— INSTRUCTIONS FOR THE TASK —
Working from the records below, repeat exactly the lines starting at the line that contains "exact ⟨perm.length_eq ▸" and ending at the line that contains "exact ⟨((Reporter.ok_iff _).mp", inclusive.

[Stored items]
theorem withChoices (s : State) (n : Nat) : s.Keeps { s with choices := n } := ⟨rfl, id, id, id, id, fun _ => id, id⟩

theorem withClock (s : State) (m : Moment) : s.Keeps { s with clock := m } := ⟨rfl, id, id, id, id, fun _ => id, id⟩

theorem withAlert (s : State) (b : Bool) : s.Keeps { s with alert := b } := ⟨rfl, id, id, id, id, fun _ => id, id⟩

theorem withRoutes (s : State) (r : Vector Target 127) : s.Keeps { s with routes := r } := ⟨rfl, id, id, id, id, fun _ => id, id⟩

theorem setSweep (s : State) (w : Option Sweep) : s.Keeps (s.setSweep w) := ⟨rfl, id, id, id, id, fun _ => id, id⟩

theorem setInput (s : State) (i : Fin 4) (x : Sense) : s.Keeps (s.setInput i x) := ⟨rfl, id, id, id, id, fun _ => id, id⟩

theorem elapse (s : State) (m : Moment) : s.Keeps (s.elapse m) := by
  unfold State.elapse
  split
  · exact withClock s m
  · exact refl s

theorem elapseTo (s : State) (t : Time) : s.Keeps (s.elapseTo t) := elapse s _

theorem raiseFlows (s : State) (i : Fin 64) (quiet : Bool) (cs : List Cause) : s.Keeps (s.raiseFlows i quiet cs) := by
  rw [State.raiseFlows_eq]
  exact withRaised s _

theorem offerAll (s : State) (set : BitVec 3) (e : QueueEntry) : s.Keeps (s.offerAll set e) := by
  rw [State.offerAll_eq]
  exact withRaised s _

theorem forwardTo (s : State) (set : BitVec 3) (x : Frame) : s.Keeps (s.forwardTo set x) := offerAll s set _

theorem offerSub (s : State) (i : Fin 64) (set : BitVec 3) (x : Frame) : s.Keeps (s.offerSub i set x) :=
  (offerAll s set _).trans (raise _ _)

/-! ## Ports -/

theorem setPort {p : Port} {x : PortState} (h : (s.port p).ok → x.ok) : s.Keeps (s.setPort p x) where
  pending := rfl
  queues hs q := by
    rw [s.port_setPort]
    split
    · exact h (hs p)
    · exact hs q
  flows := id
  capture := id
  attention := id
  reporter _ := id
  agent := id

theorem enqueue (s : State) (p : Port) (e : QueueEntry) : s.Keeps (s.enqueue p e) := by
  by_cases ha : (s.port p).answer e = .accepted
  · rw [s.enqueue_accepted ha]
    exact setPort fun h => (h.join ha).startNext _
  · rw [State.enqueue_eq_of_refused rfl ha]
    exact (setPort fun h => h.countRefusal _).trans (withRaised _ _)

/-! ## Flow entries and rings -/

theorem setFlow {i : Fin 64} {f g : Flow} (hf : s.flow i = some f) (h : f.ok → f.Follows g) :
    s.Keeps (s.setFlow i (some g)) :=
  ⟨rfl, id, fun hs => State.flowsOk_setFlow hs hf h, id, id, fun _ => id, id⟩

theorem setFlow_none (s : State) (i : Fin 64) : s.Keeps (s.setFlow i none) :=
  ⟨rfl, id, fun hs => State.flowsOk_setFlow_none hs i, id, id, fun _ => id, id⟩

theorem setRing {k : Fin 8} {r x : Ring} (hr : s.ring k = some r) (hx : r.ok → x.ok) (hd : x.defn = r.defn) :
    s.Keeps (s.setRing k (some x)) :=
  ⟨rfl, id, id, fun hs => State.captureOk_setRing hs hr hx hd, id, fun _ => id, id⟩

theorem putRing {k : Fin 8} {r x : Ring} (hr : s.ring k = some r) (hx : r.ok → x.ok) (hd : x.defn = r.defn) :
    s.Keeps (s.putRing k x) := by
  unfold State.putRing
  dsimp only
  split
  · exact (setRing hr hx hd).trans (raise _ _)
  · exact setRing hr hx hd

theorem setRing_none (s : State) (k : Fin 8) : s.Keeps (s.setRing k none) :=
  ⟨rfl, id, id, fun hs => State.captureOk_setRing_none hs k, id, fun _ => id, id⟩

/-- A record written into the slot of a ring's next record. -/
theorem setMemory {k : Fin 8} {r : Ring} (hr : s.ring k = some r) (n : BitVec 32) (c : CaptureRecord) :
    s.Keeps (s.setMemory (s.capture.memory.write (r.slot n) c)) :=
  ⟨rfl, id, id, fun hs => State.captureOk_setMemory hs hr n c, id, fun _ => id, id⟩

theorem record (s : State) (n : Notice) (k : Fin 8) : s.Keeps (s.record n k) := by
  unfold State.record
  split
  · exact refl s
  next r hr =>
  split
  · exact (setMemory hr _ _).trans (putRing hr (fun h => h.advance) rfl)
  · exact refl s

theorem triggerBy (s : State) (c : Cause) (object : Byte) (k : Fin 8) : s.Keeps (s.triggerBy c object k) := by
  unfold State.triggerBy
  split
  · exact refl s
  next r hr =>
  split
  · exact putRing hr (fun h => h.trigger) r.trigger_defn
  · exact refl s

theorem foldl {α : Type} {f : State → α → State} (h : ∀ (t : State) a, t.Keeps (f t a)) (l : List α) :
    ∀ s : State, s.Keeps (l.foldl f s) := by
  induction l with
  | nil => exact refl
  | cons a rest ih => exact fun s => (h s a).trans (ih _)

theorem takeNotice (s : State) (n : Notice) : s.Keeps (s.takeNotice n) := foldl (fun t k => record t n k) _ s

theorem takeAnnounce (s : State) (c : Cause) (object : Byte) : s.Keeps (s.takeAnnounce c object) :=
  foldl (fun t k => triggerBy t c object k) _ s

/-! ## The agent's fields -/

/-- A change of the agent's fields that leaves the parameters. -/
theorem setAgent {a : Agent} (h : s.agent.orderly → a.orderly) (hp : a.params = s.params) : s.Keeps (s.setAgent a) where
  pending := rfl
  queues := id
  flows := id
  capture := id
  attention := id
  reporter _ hr := by
    obtain ⟨hok, hretries, hmarks⟩ := hr
    exact ⟨hok, by rwa [← hp] at hretries, hmarks⟩
  agent := h

/-- A change of the parameters that leaves REPORT_RETRIES in its range. -/
theorem setParams {x : Params} (h : s.params.reportRetries ≤ 15 → x.reportRetries ≤ 15) :
    s.Keeps (s.setAgent { s.agent with params := x }) where
  pending := rfl
  queues := id
  flows := id
  capture := id
  attention := id
  reporter _ hr := by
    obtain ⟨hok, hretries, hmarks⟩ := hr
    exact ⟨hok, h hretries, hmarks⟩
  agent := id

theorem withService (s : State) (v : Service) : s.Keeps (s.setAgent { s.agent with service := v }) :=
  setAgent id rfl

theorem withSweepPending (s : State) (w : Option Request) : s.Keeps (s.setAgent { s.agent with sweepPending := w }) :=
  setAgent id rfl

theorem unserveSweeping (s : State) (w : Option Request) :
    s.Keeps (s.setAgent { s.agent with service := .idle, sweepPending := w }) :=
  setAgent id rfl

/-- The claim passes to no holder, and the lease stops. -/
theorem endClaim (s : State) : s.Keeps (s.setAgent { s.agent with holder := none, lease := none }) :=
  setAgent (fun ⟨hq, hqp, hc, hcp, _⟩ => ⟨hq, hqp, hc, hcp, rfl⟩) rfl

/-- The lease of a held claim starts again. -/
theorem restartLease (h : s.agent.holder.isSome) : s.Keeps s.restartLease :=
  setAgent (fun ⟨hq, hqp, hc, hcp, _⟩ => ⟨hq, hqp, hc, hcp, h.symm⟩) rfl

end State.Keeps

/-! ## The response cache (R159) -/

theorem cacheWrite_orderly {e : CacheEntry} {l : List CacheEntry}
    (hl : l.Pairwise (fun x y => x.requester ≠ y.requester)) :
    (cacheWrite e l).length ≤ 4 ∧ (cacheWrite e l).Pairwise (fun x y => x.requester ≠ y.requester) := by
  refine ⟨by simp [cacheWrite, cacheCapacity], List.pairwise_cons.mpr ⟨fun x hx => ?_, ?_⟩⟩
  · have := (List.mem_filter.mp (List.mem_of_mem_take hx)).2
    exact fun h => of_decide_eq_true this h.symm
  · exact (hl.sublist List.filter_sublist).sublist (List.take_sublist _ _)

theorem cacheUse_orderly {e : CacheEntry} {l : List CacheEntry} (he : e ∈ l) (hlen : l.length ≤ 4)
    (hl : l.Pairwise (fun x y => x.requester ≠ y.requester)) :
    (cacheUse e l).length ≤ 4 ∧ (cacheUse e l).Pairwise (fun x y => x.requester ≠ y.requester) := by
  have perm : l.Perm (cacheUse e l) := List.perm_cons_erase he
  exact ⟨perm.length_eq ▸ hlen, (perm.pairwise_iff Ne.symm).mp hl⟩

end Sys2Proof.Machine
end

section
/-! SUPPORT. The reporter in order (R116 to R126): beginning, repeating and ending a report, and the acknowledgement of its
items, which may leave none unacknowledged until the report ends. -/
namespace Sys2Proof.Machine

variable {s t : State}

/-! ## The reporter's rule in parts -/

/-- What each state says of the outstanding report, the retry count and the timer, whether or not an item is left to
acknowledge (R116). -/
def Reporter.shape (r : Reporter) : Prop :=
  match r.state with
  | .idle => r.outstanding = [] ∧ r.retries = 0 ∧ r.timer = none
  | .waitAck => (1 ≤ r.outstanding.length ∧ r.outstanding.length ≤ 4 ∧ r.retries ≤ 15) ∧ r.timer.isSome
  | .stalled => (1 ≤ r.outstanding.length ∧ r.outstanding.length ≤ 4 ∧ r.retries ≤ 15) ∧ r.timer = none

theorem Reporter.ok_iff (r : Reporter) :
    r.ok ↔ r.shape ∧ (r.state ≠ .idle → ∃ i ∈ r.outstanding, i.acked = false) := by
  unfold Reporter.ok Reporter.shape Reporter.reportOk
  cases r.state <;> simp <;> tauto

/-- A record is REPORTED only as an item of the outstanding report that is not acknowledged. -/
def State.marksOk (s : State) : Prop :=
  ∀ r ∈ s.attention.records, r.state = .reported → ∃ i ∈ s.reporter.outstanding, i.id = r.id ∧ i.acked = false

/-- The reporter in order, but that every item of its report may be acknowledged: so it is while an ACK_ATTENTION is
executed (R124, R126). -/
def State.acking (s : State) : Prop := s.reporter.shape ∧ s.params.reportRetries ≤ 15 ∧ s.marksOk

theorem State.reporterOk.acking (h : s.reporterOk) : s.acking := by
  obtain ⟨hok, hretries, hmarks⟩ := h
  exact ⟨((Reporter.ok_iff _).mp hok).1, hretries, hmarks⟩

theorem State.acking.reporterOk (h : s.acking)
    (hleft : s.reporter.state ≠ .idle → ∃ i ∈ s.reporter.outstanding, i.acked = false) : s.reporterOk := by
  obtain ⟨hshape, hretries, hmarks⟩ := h
  exact ⟨(Reporter.ok_iff _).mpr ⟨hshape, hleft⟩, hretries, hmarks⟩

theorem Reporter.shape.outstanding_nil {r : Reporter} (h : r.shape) (hs : r.state = .idle) : r.outstanding = [] := by
  unfold Reporter.shape at h
  rw [hs] at h
  exact h.1

theorem Reporter.toIdle_shape (r : Reporter) : r.toIdle.shape := ⟨rfl, rfl, rfl⟩

/-- An IDLE reporter has no record marked REPORTED. -/
theorem State.marksOk.none_reported (h : s.marksOk) (ho : s.reporter.outstanding = []) {r : AttentionRecord}
    (hr : r ∈ s.attention.records) : r.state ≠ .reported := by
  intro hrep
  obtain ⟨i, hi, -⟩ := h r hr hrep
  rw [ho] at hi
  cases hi

/-- The reporter is IDLE and no record is REPORTED: it is in order. -/
theorem State.reporterOk_toIdle (hretries : s.params.reportRetries ≤ 15)
    (h : ∀ r ∈ s.attention.records, r.state ≠ .reported) : (s.setReporter s.reporter.toIdle).reporterOk :=
  State.acking.reporterOk ⟨Reporter.toIdle_shape _, hretries, fun r hr hrep => absurd hrep (h r hr)⟩
    fun hidle => absurd rfl hidle

/-! ## Sending and repeating a report -/

theorem Attention.ok.mapRecords {a : Attention} (h : a.ok) (ids : List Nat) {f : AttentionRecord → AttentionRecord}
    (hf : ∀ x, (f x).rank = x.rank ∧ (f x).cause = x.cause ∧ (f x).object = x.object ∧ (f x).id = x.id
      ∧ (f x).count = x.count) :
    ({ a with records := a.records.map (fun r => if ids.contains r.id then f r else r) } : Attention).ok := by
  have ⟨_, _, _, _, hrange, _⟩ := h
  refine h.map (fun x => ?_) fun x hx => ?_
  · split
    · obtain ⟨h1, h2, h3, h4, -⟩ := hf x
      exact ⟨h1, h2, h3, h4⟩
    · exact ⟨rfl, rfl, rfl, rfl⟩
  · have := (hrange x hx).2.2
    split
    · rwa [(hf x).2.2.2.2]
    · exact this

namespace State.Keeps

— TASK ANSWER —
  exact ⟨perm.length_eq ▸ hlen, (perm.pairwise_iff Ne.symm).mp hl⟩

end Sys2Proof.Machine
end

section
/-! SUPPORT. The reporter in order (R116 to R126): beginning, repeating and ending a report, and the acknowledgement of its
items, which may leave none unacknowledged until the report ends. -/
namespace Sys2Proof.Machine

variable {s t : State}

/-! ## The reporter's rule in parts -/

/-- What each state says of the outstanding report, the retry count and the timer, whether or not an item is left to
acknowledge (R116). -/
def Reporter.shape (r : Reporter) : Prop :=
  match r.state with
  | .idle => r.outstanding = [] ∧ r.retries = 0 ∧ r.timer = none
  | .waitAck => (1 ≤ r.outstanding.length ∧ r.outstanding.length ≤ 4 ∧ r.retries ≤ 15) ∧ r.timer.isSome
  | .stalled => (1 ≤ r.outstanding.length ∧ r.outstanding.length ≤ 4 ∧ r.retries ≤ 15) ∧ r.timer = none

theorem Reporter.ok_iff (r : Reporter) :
    r.ok ↔ r.shape ∧ (r.state ≠ .idle → ∃ i ∈ r.outstanding, i.acked = false) := by
  unfold Reporter.ok Reporter.shape Reporter.reportOk
  cases r.state <;> simp <;> tauto

/-- A record is REPORTED only as an item of the outstanding report that is not acknowledged. -/
def State.marksOk (s : State) : Prop :=
  ∀ r ∈ s.attention.records, r.state = .reported → ∃ i ∈ s.reporter.outstanding, i.id = r.id ∧ i.acked = false

/-- The reporter in order, but that every item of its report may be acknowledged: so it is while an ACK_ATTENTION is
executed (R124, R126). -/
def State.acking (s : State) : Prop := s.reporter.shape ∧ s.params.reportRetries ≤ 15 ∧ s.marksOk

theorem State.reporterOk.acking (h : s.reporterOk) : s.acking := by
  obtain ⟨hok, hretries, hmarks⟩ := h
  exact ⟨((Reporter.ok_iff _).mp hok).1, hretries, hmarks⟩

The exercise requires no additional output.